Three Liberal MPs have withdrawn a spill motion against NSW Premier Gladys Berejiklian.
Rebel Liberal MPs angry at NSW Premier Gladys Berejiklian over her support for a bill to decriminalise abortion past 20 weeks have called off a leadership spill motion against her.
Tanya Davies, Lou Amato, and Matthew Mason-Cox on Monday night announced they would call an “empty chair” spill motion against the premier because amendments they wanted had been rejected in full “or in part with vague undertakings for further discussion.”
But in a statement released before 8 a.m. on Tuesday, the MPs said they would withdraw the motion.
“Since releasing our statement last night, we have received confirmation that further concessions will be forthcoming in relation to the amendments to the abortion bill,” they said.
“On this basis, I have called the premier this morning and advised her that we will withdraw the spill motion to continue negotiations prior to the debate in the upper house commencing later today.”
Senior Liberal ministers had also come out in support of Berejiklian ahead of a Liberal party room meeting at 10 a.m.
“Gladys is the people’s choice as Premier and I support her as our leader,” Treasurer Dominic Perrottet tweeted on Monday night soon after the rebels’ announcement. Perrottet, a father of five, does not support the abortion bill.

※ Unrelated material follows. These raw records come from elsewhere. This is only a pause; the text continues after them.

/-- The accesses that wait for the next reference are made before it. -/
theorem State.awaitBus_of_waiting {s : State} {now : List DmaAccess} {later : List (List DmaAccess)}
    (h : s.bus = now :: later) : s.awaitBus = now.foldl State.dmaAccess { s with bus := later } := by
  unfold State.awaitBus; rw [h]

/-- What comes before a reference changes these and the schedule of the accesses only. -/
theorem State.awaitBus_eq (s : State) :
    s.awaitBus = { s with mem := s.awaitBus.mem, badParity := s.awaitBus.badParity, ft := s.awaitBus.ft,
                          pir := s.awaitBus.pir, bus := s.bus.tail } := by
  obtain ⟨bus, h⟩ : ∃ bus, s.bus = bus := ⟨_, rfl⟩
  cases bus with
  | nil => rw [State.awaitBus_of_quiet h, h, List.tail_nil, ← h]
  | cons now later =>
    rw [State.awaitBus_of_waiting h, h]; exact State.foldl_dmaAccess_eq now { s with bus := later }

theorem State.dmaAccess_advance (s : State) (n : Word) (a : DmaAccess) :
    (s.advance n).dmaAccess a = (s.dmaAccess a).advance n := by
  cases a with
  | write pa w =>
    show (if s.dmaAllowed then (if decide (pa.toNat < s.cfg.physicalWords) && s.blockProtected 64 pa.toNat then _
      else if !s.cfg.isPresent pa.toNat then _ else _) else _) = (s.dmaWrite pa.toNat w).advance n
    unfold State.dmaWrite; split_ifs <;> rfl
  | read pa =>
    show (if s.dmaAllowed && !s.romOverlays pa.toNat then (if !s.cfg.isPresent pa.toNat then _
      else if s.parityBad pa.toNat then _ else _) else _) = (s.dmaRead pa.toNat).advance n
    unfold State.dmaRead; split_ifs <;> rfl

/-- The accesses of the bus do not depend on IC. -/
theorem State.awaitBus_advance (s : State) (n : Word) : (s.advance n).awaitBus = s.awaitBus.advance n := by
  have general (now : List DmaAccess) (u : State) :
      now.foldl State.dmaAccess (u.advance n) = (now.foldl State.dmaAccess u).advance n := by
    induction now generalizing u with
    | nil => rfl
    | cons a now ih => rw [List.foldl_cons, List.foldl_cons, State.dmaAccess_advance, ih]
  unfold State.awaitBus
  show (match s.bus with | [] => _ | now :: later => _) = _
  cases s.bus with
  | nil => rfl
  | cons now later => exact general now { s with bus := later }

Attorney-General Mark Speakman, Police minster David Elliot, Transport Minister Andrew Constance, and Families and Communities Minister Gareth Ward joined Perrottet in backing Berejiklian.
Ward characterised the three MPs as an “arrogant” fringe.
“The reality is that this is an attempt by people who want to hold the rest of parliament over a barrel because they’re not getting their way on a particular issue,” he told ABC radio.
Opponents of the bill have raised concerns about late-term abortions, gender-based terminations, and the way the bill was introduced.
The private member’s bill was moved by Independent lower house MP Alex Greenwich in August.
The 15 co-sponsors for the NSW abortion decriminalisation bill are from across the political spectrum:
3 x Libs (including health minister)
5 x ALP
2 x Nats
2 x Independents
2 x Greens
1 x Animal Justice #nswpol pic.twitter.com/nADZLJ10jV
— Gina Rushton (@ginarush) July 29, 2019
It’s caused division within the conservative rump of the Liberal party, with Davies and another Liberal MP Kevin Conolly repeatedly threatening to move the crossbench unless amendments to the abortion bill were made.
The Berejiklian governments holds a slim two-seat majority following the March state election.
In its current form, the legislation would allow terminations up to 22 weeks, as well as later abortions if two doctors agree the termination should occur.
The Reproductive Health Care Reform Bill 2019 passed the NSW lower house 59-31 in August when Liberal MPs were allowed a conscience vote.
On Sunday, thousands of NSW residents gathered to voice their opposition to the bill.
Former Prime Minister Tony Abbott and federal Nationals MP Barnaby Joyce spoke at the pro-life rally.
NSW upper house MPs were due to start considering changes to the bill on Tuesday afternoon, after a weekend of demonstrations by supporters and opponents of the legislation.